> **INSTRUCTIONS FOR THE TASK**: When you reach the line containing "5): POP Ra. -/" in the records below, start copying exactly, and stop once you have copied the line containing "(t.load s.decSp.sp).toNat = (s.pc.toNat".

> **STORED DATA**:
-- ==== Sys2Proof/Machine/Ops.lean ====
section
/-! DEFINITION. The named operations over the state: registers, the stack pointer, the program counter, memory, output, fault entry and
the fetch. There is no return from a fault (R136): `State.afterReset` is the only way out of Faulted. -/

namespace Sys2Proof.Machine

/-! ## The register file (R10 to R14) -/

/-- `R[i]`. -/
def State.reg (s : State) (i : Fin 8) : Byte := s.regs.get i

/-- `R[i] <- v`. -/
def State.setReg (s : State) (i : Fin 8) (v : Byte) : State := { s with regs := s.regs.set i.val v i.isLt }

/-- `SP_INDEX` (R4, R11). -/
def spIndex : Fin 8 := 7

/-- `SP`, the alias of `R[7]` (R8, R11). -/
def State.sp (s : State) : Byte := s.reg spIndex

/-- `SP <- SP - 1` modulo 256, with no bounds check (R110, R113, D3). -/
def State.decSp (s : State) : State := s.setReg spIndex (s.sp - 1)

/-- `SP <- SP + 1` modulo 256, with no bounds check (R110, R113, D3). -/
def State.incSp (s : State) : State := s.setReg spIndex (s.sp + 1)

/-! ## The program counter (R15 to R17, R76) -/

/-- `PC <- t`. -/
def State.setPc (s : State) (t : Byte) : State := { s with pc := t }

/-- The generic advance, `PC <- PC + 1 + operand_count` modulo 256, where `operand_count` is bits 7:6 of the opcode (R76, D4). -/
def State.advancePast (s : State) (opcode : Byte) : State :=
  s.setPc (s.pc + 1 + BitVec.ofNat 8 (operandCount opcode))

/-- The address after a CALL and its operand, `PC + 2` modulo 256 (R121, D4). -/
def State.returnAddress (s : State) : Byte := s.pc + 2

/-! ## Memory and output -/

/-- The byte at an address (R31). -/
def State.load (s : State) (a : Byte) : Byte := Memory.read s.mem a

/-- One byte stored at an address (R32). -/
def State.store (s : State) (a v : Byte) : State := { s with mem := Memory.write s.mem a v }

/-- `OUT <- OUT ++ [v]` (R8, R22). -/
def State.emit (s : State) (v : Byte) : State := { s with out := s.out ++ [v] }

/-! ## The end of a run -/

/-- `STATE <- Halted` (R100). -/
def State.halt (s : State) : State := { s with runState := .halted }

/-- Fault entry, `raise <Cause>(info)`: `STATE`, `FAULT_CAUSE` and `FAULT_INFO` change and nothing else does (R132, R135). -/
def State.raise (s : State) (cause : FaultCause) (info : Byte) : State :=
  { s with runState := .faulted, faultCause := cause, faultInfo := info }

/-- The fault of a rejected opcode byte, with the byte as information (R134, R140, R141). -/
def State.raiseReject (s : State) : Reject → State
  | .unsupportedAluOperation ir => s.raise .unsupportedAluOperation ir
  | .unknownOpcode ir => s.raise .unknownOpcode ir

/-! ## The fetch (R38, R71, R72) -/

/-- The three latches that the fetch of an instruction fills (R23). -/
structure Fetched where
  ir : Byte
  opa : Byte
  opb : Byte
  deriving DecidableEq, Repr

/-- The opcode and the two operand candidates, read at `PC`, `PC + 1` and `PC + 2` modulo 256 whether used or not (R17, R71, R72). -/
def State.fetch (s : State) : Fetched :=
  { ir := s.load s.pc, opa := s.load (s.pc + 1), opb := s.load (s.pc + 2) }

/-- The instruction in the fetched bytes. -/
def Fetched.decode (f : Fetched) : Except Reject Instr := Sys2Proof.decode f.ir f.opa f.opb

end Sys2Proof.Machine
end

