-- ==== Sys2Proof/Machine/HaltLoadPrint.lean ====
section
/-! DEFINITION. HLT, LDI and PRN (R100 to R102). -/

namespace Sys2Proof.Machine

/-- HLT: `PC` keeps the address of the HLT byte (R77, R100, D18; log 17). -/
def execHlt (s : State) : Result := .next s.halt

/-- LDI Ra,imm8 (R101). -/
def execLdi (a imm : Byte) (s : State) : Result :=
  withRegister a s fun i => .next ((s.setReg i (immediate imm)).advancePast opLdi)

/-- PRN Ra: the core hands over the byte; it cannot block (R102, D13). -/
def execPrn (a : Byte) (s : State) : Result :=
  withRegister a s fun i => .next ((s.emit (s.reg i)).advancePast opPrn)

end Sys2Proof.Machine
end

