-- ==== Sys2Proof/Machine/Step.lean ====
section
/-! DEFINITION. One step of the machine, fetch, decode and execute as one function on the state (R9, R70, R78), and the placing of an
instruction where the next step fetches it. -/

namespace Sys2Proof.Machine

/-- One step. In Halted and Faulted it changes nothing, fetches nothing and emits nothing (R79). In Running it executes the
instruction at `PC`, or takes the fault of a rejected opcode (R78). Reset is not an input of the step (log 10). -/
def step (s : State) : Host.Outcome State Fault Refusal :=
  match s.runState with
  | .halted => .next s
  | .faulted => .next s
  | .running =>
    match s.fetch.decode with
    | .ok i => exec i s
    | .error r => .next (s.raiseReject r)

/-- `s` with an instruction word stored where `step` fetches its next instruction: its three bytes at `PC`, `PC + 1` and
`PC + 2`, the bits above `nbits` zero, and `STATE` Running so that it is fetched. It stands for the Loader (R162; log 8). -/
def State.withFetchWord (s : State) (nbits w : Nat) : State :=
  let s1 := s.store s.pc (tableByte nbits w 0)
  let s2 := s1.store (s.pc + 1) (tableByte nbits w 1)
  let s3 := s2.store (s.pc + 2) (tableByte nbits w 2)
  { s3 with runState := .running }

end Sys2Proof.Machine
end

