/-! ## Each instruction: encoding, faults, effect, frame (tier 1) -/

/-- R91 whole (encoding by D6, wrap by D1, order of checks by D10, precise fault by D9): ADD Ra,Rb. -/
def Obligations.AddWritesSumModulo256 : Prop :=
  ∀ (a b : Byte) (s : State),
    encode (.add a b) = [0xA0, a, b] ∧
    (8 ≤ a.toNat → ∃ t, exec (.add a b) s = .next t ∧ FaultedFrom s t .invalidRegister a) ∧
    (a.toNat < 8 → 8 ≤ b.toNat → ∃ t, exec (.add a b) s = .next t ∧ FaultedFrom s t .invalidRegister b) ∧
    (∀ i j : Fin 8, a.toNat = i.val → b.toNat = j.val →
      ∃ t, exec (.add a b) s = .next t ∧
        (t.reg i).toNat = ((s.reg i).toNat + (s.reg j).toNat) % 256 ∧
        t.pc.toNat = (s.pc.toNat + 3) % 256 ∧
        SameRegistersBut [i] s t ∧ SameStatus s t ∧ SameMemory s t ∧ t.out = s.out)

/-- R92 whole (D1, D6, D9, D10): SUB Ra,Rb. -/
def Obligations.SubWritesDifferenceModulo256 : Prop :=
  ∀ (a b : Byte) (s : State),
    encode (.sub a b) = [0xA1, a, b] ∧
    (8 ≤ a.toNat → ∃ t, exec (.sub a b) s = .next t ∧ FaultedFrom s t .invalidRegister a) ∧
    (a.toNat < 8 → 8 ≤ b.toNat → ∃ t, exec (.sub a b) s = .next t ∧ FaultedFrom s t .invalidRegister b) ∧
    (∀ i j : Fin 8, a.toNat = i.val → b.toNat = j.val →
      ∃ t, exec (.sub a b) s = .next t ∧
        ((t.reg i).toNat : Int) = (((s.reg i).toNat : Int) - ((s.reg j).toNat : Int)) % 256 ∧
        t.pc.toNat = (s.pc.toNat + 3) % 256 ∧
        SameRegistersBut [i] s t ∧ SameStatus s t ∧ SameMemory s t ∧ t.out = s.out)

/-- R93 whole (D1, D6, D9, D10): MUL Ra,Rb. -/
def Obligations.MulWritesProductModulo256 : Prop :=
  ∀ (a b : Byte) (s : State),
    encode (.mul a b) = [0xA2, a, b] ∧
    (8 ≤ a.toNat → ∃ t, exec (.mul a b) s = .next t ∧ FaultedFrom s t .invalidRegister a) ∧
    (a.toNat < 8 → 8 ≤ b.toNat → ∃ t, exec (.mul a b) s = .next t ∧ FaultedFrom s t .invalidRegister b) ∧
    (∀ i j : Fin 8, a.toNat = i.val → b.toNat = j.val →
      ∃ t, exec (.mul a b) s = .next t ∧
        (t.reg i).toNat = ((s.reg i).toNat * (s.reg j).toNat) % 256 ∧
        t.pc.toNat = (s.pc.toNat + 3) % 256 ∧
        SameRegistersBut [i] s t ∧ SameStatus s t ∧ SameMemory s t ∧ t.out = s.out)

/-- R94 whole (floor by D2; D6, D9, D10): DIV Ra,Rb, and DivisionByZero whatever `R[a]` holds. -/
def Obligations.DivWritesQuotientOrFaults : Prop :=
  ∀ (a b : Byte) (s : State),
    encode (.div a b) = [0xA3, a, b] ∧
    (8 ≤ a.toNat → ∃ t, exec (.div a b) s = .next t ∧ FaultedFrom s t .invalidRegister a) ∧
    (a.toNat < 8 → 8 ≤ b.toNat → ∃ t, exec (.div a b) s = .next t ∧ FaultedFrom s t .invalidRegister b) ∧
    (∀ i j : Fin 8, a.toNat = i.val → b.toNat = j.val → s.reg j = 0x00 →
      ∃ t, exec (.div a b) s = .next t ∧ FaultedFrom s t .divisionByZero 0x00) ∧
    (∀ i j : Fin 8, a.toNat = i.val → b.toNat = j.val → s.reg j ≠ 0x00 →
      ∃ t, exec (.div a b) s = .next t ∧
        (t.reg i).toNat = (s.reg i).toNat / (s.reg j).toNat ∧
        t.pc.toNat = (s.pc.toNat + 3) % 256 ∧
        SameRegistersBut [i] s t ∧ SameStatus s t ∧ SameMemory s t ∧ t.out = s.out)

/-- R100 whole (`PC` unchanged by D18, log 17): HLT, with any operand candidates; the halted state is terminal and gives exit
status 0; and a step reaches Halted only by HLT. -/
def Obligations.HltHaltsAndChangesNothingElse : Prop :=
  ∀ s : State,
    encode .hlt = [0x01] ∧ (∀ x y : Byte, decode 0x01 x y = .ok .hlt) ∧
    (∀ t : State, s.runState = .running → step s = .next t → t.runState = .halted → s.fetch.ir = 0x01) ∧
    ∃ t, exec .hlt s = .next t ∧
      t.runState = .halted ∧ t.pc = s.pc ∧ t.faultCause = s.faultCause ∧ t.faultInfo = s.faultInfo ∧
      SameRegistersBut [] s t ∧ SameMemory s t ∧ t.out = s.out ∧
      step t = .next t ∧ ∀ e : Config.ExitFault, exitStatus e t = some 0

/-- R101 whole: LDI Ra,imm8, for every byte as immediate. -/
def Obligations.LdiLoadsTheImmediate : Prop :=
  ∀ (a imm : Byte) (s : State),
    encode (.ldi a imm) = [0x82, a, imm] ∧
    (8 ≤ a.toNat → ∃ t, exec (.ldi a imm) s = .next t ∧ FaultedFrom s t .invalidRegister a) ∧
    (∀ i : Fin 8, a.toNat = i.val →
      ∃ t, exec (.ldi a imm) s = .next t ∧
        t.reg i = imm ∧ t.pc.toNat = (s.pc.toNat + 3) % 256 ∧
        SameRegistersBut [i] s t ∧ SameStatus s t ∧ SameMemory s t ∧ t.out = s.out)

/-- R102 whole (D13): PRN Ra, and no other instruction appends to `OUT`. -/
def Obligations.PrnAppendsTheRegister : Prop :=
  ∀ (a : Byte) (s : State),
    encode (.prn a) = [0x47, a] ∧
    (8 ≤ a.toNat → ∃ t, exec (.prn a) s = .next t ∧ FaultedFrom s t .invalidRegister a) ∧
    (∀ i : Fin 8, a.toNat = i.val →
      ∃ t, exec (.prn a) s = .next t ∧
        t.out = s.out ++ [s.reg i] ∧ t.pc.toNat = (s.pc.toNat + 2) % 256 ∧
        SameRegistersBut [] s t ∧ SameStatus s t ∧ SameMemory s t) ∧
    (∀ (i : Instr) (t : State), (∀ x : Byte, i ≠ .prn x) → exec i s = .next t → t.out = s.out)

/-- R111 and R112 whole (opcode by D5, wrap by D3, register 7 by D17; log 3, log 5): PUSH Ra. The address stored to is `SP`
after the decrement, `s.decSp.sp`. -/
def Obligations.PushStoresBelowTheStackPointer : Prop :=
  ∀ (a : Byte) (s : State),
    encode (.push a) = [0x45, a] ∧
    (8 ≤ a.toNat → ∃ t, exec (.push a) s = .next t ∧ FaultedFrom s t .invalidRegister a) ∧
    (∀ i : Fin 8, a.toNat = i.val →
      ∃ t, exec (.push a) s = .next t ∧
        (s.decSp.sp.toNat : Int) = ((s.sp.toNat : Int) - 1) % 256 ∧
        t.sp = s.decSp.sp ∧
        t.load s.decSp.sp = (if i = 7 then s.decSp.sp else s.reg i) ∧
        (∀ x : Byte, x ≠ s.decSp.sp → t.load x = s.load x) ∧
        t.pc.toNat = (s.pc.toNat + 2) % 256 ∧
        SameRegistersBut [7] s t ∧ SameStatus s t ∧ t.out = s.out)

/-- R114 and R115 whole (opcode by D5, wrap by D3, register 7 by D17; log 3, log 5): POP Ra. -/
def Obligations.PopLoadsFromTheStackPointer : Prop :=
  ∀ (a : Byte) (s : State),
    encode (.pop a) = [0x46, a] ∧
    (8 ≤ a.toNat → ∃ t, exec (.pop a) s = .next t ∧ FaultedFrom s t .invalidRegister a) ∧
    (∀ i : Fin 8, a.toNat = i.val →
      ∃ t, exec (.pop a) s = .next t ∧
        (i ≠ 7 → t.reg i = s.load s.sp ∧ t.sp.toNat = (s.sp.toNat + 1) % 256) ∧
        (i = 7 → t.sp.toNat = ((s.load s.sp).toNat + 1) % 256) ∧
        t.pc.toNat = (s.pc.toNat + 2) % 256 ∧
        SameRegistersBut [i, 7] s t ∧ SameStatus s t ∧ SameMemory s t ∧ t.out = s.out)

/-- R120, R121 and R122 whole (opcode by D5, wraps by D3 and D4, register 7 by D17; log 3, log 5): CALL Ra. -/
def Obligations.CallPushesReturnAddressAndJumps : Prop :=
  ∀ (a : Byte) (s : State),
    encode (.call a) = [0x50, a] ∧
    (8 ≤ a.toNat → ∃ t, exec (.call a) s = .next t ∧ FaultedFrom s t .invalidRegister a) ∧
    (∀ i : Fin 8, a.toNat = i.val →
      ∃ t, exec (.call a) s = .next t ∧
        (s.decSp.sp.toNat : Int) = ((s.sp.toNat : Int) - 1) % 256 ∧
        t.sp = s.decSp.sp ∧
        (t.load s.decSp.sp).toNat = (s.pc.toNat + 2) % 256 ∧
        (∀ x : Byte, x ≠ s.decSp.sp → t.load x = s.load x) ∧
        t.pc = (if i = 7 then s.decSp.sp else s.reg i) ∧
        SameRegistersBut [7] s t ∧ SameStatus s t ∧ t.out = s.out)

/-- R123 whole (opcode by D5, wrap by D3; log 3): RET, with any operand candidates. -/
def Obligations.RetPopsIntoThePc : Prop :=
  ∀ s : State,
    encode .ret = [0x11] ∧ (∀ x y : Byte, decode 0x11 x y = .ok .ret) ∧
    ∃ t, exec .ret s = .next t ∧
      t.pc = s.load s.sp ∧ t.sp.toNat = (s.sp.toNat + 1) % 256 ∧
      SameRegistersBut [7] s t ∧ SameStatus s t ∧ SameMemory s t ∧ t.out = s.out

/-- R124 whole (opcode by D5; log 3): JMP Ra. -/
def Obligations.JmpReplacesOnlyThePc : Prop :=
  ∀ (a : Byte) (s : State),
    encode (.jmp a) = [0x54, a] ∧
    (8 ≤ a.toNat → ∃ t, exec (.jmp a) s = .next t ∧ FaultedFrom s t .invalidRegister a) ∧
    (∀ i : Fin 8, a.toNat = i.val →
      ∃ t, exec (.jmp a) s = .next t ∧
        t.pc = s.reg i ∧ SameRegistersBut [] s t ∧ SameStatus s t ∧ SameMemory s t ∧ t.out = s.out)

/-! ## More on the ALU and the stack -/

/-- R96: with one register for both operands, both sides are its old value. -/
def Obligations.AluReadsBothOperandsBeforeWriting : Prop :=
  ∀ (a : Byte) (i : Fin 8) (s : State), a.toNat = i.val →
    (∃ t, exec (.add a a) s = .next t ∧ (t.reg i).toNat = 2 * (s.reg i).toNat % 256) ∧
    (∃ t, exec (.sub a a) s = .next t ∧ t.reg i = 0x00) ∧
    (∃ t, exec (.mul a a) s = .next t ∧ (t.reg i).toNat = (s.reg i).toNat ^ 2 % 256) ∧
    (s.reg i ≠ 0x00 → ∃ t, exec (.div a a) s = .next t ∧ t.reg i = 0x01) ∧
    (s.reg i = 0x00 → ∃ t, exec (.div a a) s = .next t ∧ FaultedFrom s t .divisionByZero 0x00)
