/-- A run goes on from the state its first step answers. -/
theorem run_succ_of_step {s t : State} (h : step s = .next t) (n : Nat) :
    Sys2Proof.core.run (n + 1) s = Sys2Proof.core.run n t := by
  have hcore : Sys2Proof.core.step s = .next t := h
  simp only [Host.Core.run, hcore]

theorem run_of_not_running {s : State} (h : s.runState ≠ .running) (n : Nat) :
    Sys2Proof.core.run n s = .next s := by
  induction n with
  | zero => rfl
  | succ n ih => exact (run_succ_of_step (step_of_not_running h) n).trans ih

/-! ## The ports of the control FSM by phase (R82, R83) -/

section Ports

variable {m : Fsm}

theorem access_of_fetch0 (h : m.phase = .fetch0) : m.access = some (.read m.arch.pc) := by simp [Fsm.access, h]

theorem access_of_fetch1 (h : m.phase = .fetch1) : m.access = some (.read (m.arch.pc + 1)) := by simp [Fsm.access, h]

theorem access_of_fetch2 (h : m.phase = .fetch2) : m.access = some (.read (m.arch.pc + 2)) := by simp [Fsm.access, h]

theorem access_of_execute {i : Instr} (h : m.phase = .execute) (hd : m.decoded = .ok i) :
    m.access = dataAccess i m.arch := by
  simp [Fsm.access, h, hd, Except.toOption]

theorem access_of_idle (h : m.phase ∈ [Phase.load, .decode, .halted, .faulted]) : m.access = none := by
  simp only [List.mem_cons, List.not_mem_nil, or_false] at h
  rcases h with h | h | h | h <;> simp [Fsm.access, h]

theorem outPort_of_ne_execute (h : m.phase ≠ .execute) : m.outPort = none := by
  cases hphase : m.phase with
  | execute => exact absurd hphase h
  | load | fetch0 | fetch1 | fetch2 | decode | halted | faulted => simp [Fsm.outPort, hphase]

/-! ## Transitions of the control FSM while reset is not asserted (R81) -/

theorem advance_of_fetch0 {inp : FsmInputs} (hrst : inp.rst = false) (h : m.phase = .fetch0) :
    m.advance inp = { m with ir := m.arch.load m.arch.pc, phase := .fetch1 } := by simp [Fsm.advance, hrst, h]

theorem advance_of_fetch1 {inp : FsmInputs} (hrst : inp.rst = false) (h : m.phase = .fetch1) :
    m.advance inp = { m with opa := m.arch.load (m.arch.pc + 1), phase := .fetch2 } := by simp [Fsm.advance, hrst, h]

theorem advance_of_fetch2 {inp : FsmInputs} (hrst : inp.rst = false) (h : m.phase = .fetch2) :
    m.advance inp = { m with opb := m.arch.load (m.arch.pc + 2), phase := .decode } := by simp [Fsm.advance, hrst, h]

theorem advance_of_end_phase {inp : FsmInputs} (hrst : inp.rst = false) (h : m.phase = .halted ∨ m.phase = .faulted) :
    m.advance inp = m := by
  rcases h with h | h <;> simp [Fsm.advance, hrst, h]

/-- Three transitions from FETCH0 fill the latches and do nothing else (R71, R72). -/
theorem run_three_of_fetch0 (h : m.phase = .fetch0) :
    Fsm.run 3 m =
      { arch := m.arch, phase := .decode, ir := m.arch.fetch.ir, opa := m.arch.fetch.opa, opb := m.arch.fetch.opb } := by
  rw [Fsm.run, advance_of_fetch0 rfl h, Fsm.run, advance_of_fetch1, Fsm.run, advance_of_fetch2] <;> rfl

> **SOLUTION TO THIS TASK**:
/-- R114 and R115 whole (opcode by D5, wrap by D3, register 7 by D17; log 3, log 5): POP Ra. -/
def Obligations.PopLoadsFromTheStackPointer : Prop :=
  ∀ (a : Byte) (s : State),
    encode (.pop a) = [0x46, a] ∧
    (8 ≤ a.toNat → ∃ t, exec (.pop a) s = .next t ∧ FaultedFrom s t .invalidRegister a) ∧
    (∀ i : Fin 8, a.toNat = i.val →
      ∃ t, exec (.pop a) s = .next t ∧
        (i ≠ 7 → t.reg i = s.load s.sp ∧ t.sp.toNat = (s.sp.toNat + 1) % 256) ∧
        (i = 7 → t.sp.toNat = ((s.load s.sp).toNat + 1) % 256) ∧
        t.pc.toNat = (s.pc.toNat + 2) % 256 ∧
        SameRegistersBut [i, 7] s t ∧ SameStatus s t ∧ SameMemory s t ∧ t.out = s.out)

/-- R120, R121 and R122 whole (opcode by D5, wraps by D3 and D4, register 7 by D17; log 3, log 5): CALL Ra. -/
def Obligations.CallPushesReturnAddressAndJumps : Prop :=
  ∀ (a : Byte) (s : State),
    encode (.call a) = [0x50, a] ∧
    (8 ≤ a.toNat → ∃ t, exec (.call a) s = .next t ∧ FaultedFrom s t .invalidRegister a) ∧
    (∀ i : Fin 8, a.toNat = i.val →
      ∃ t, exec (.call a) s = .next t ∧
        (s.decSp.sp.toNat : Int) = ((s.sp.toNat : Int) - 1) % 256 ∧
        t.sp = s.decSp.sp ∧
        (t.load s.decSp.sp).toNat = (s.pc.toNat + 2) % 256 ∧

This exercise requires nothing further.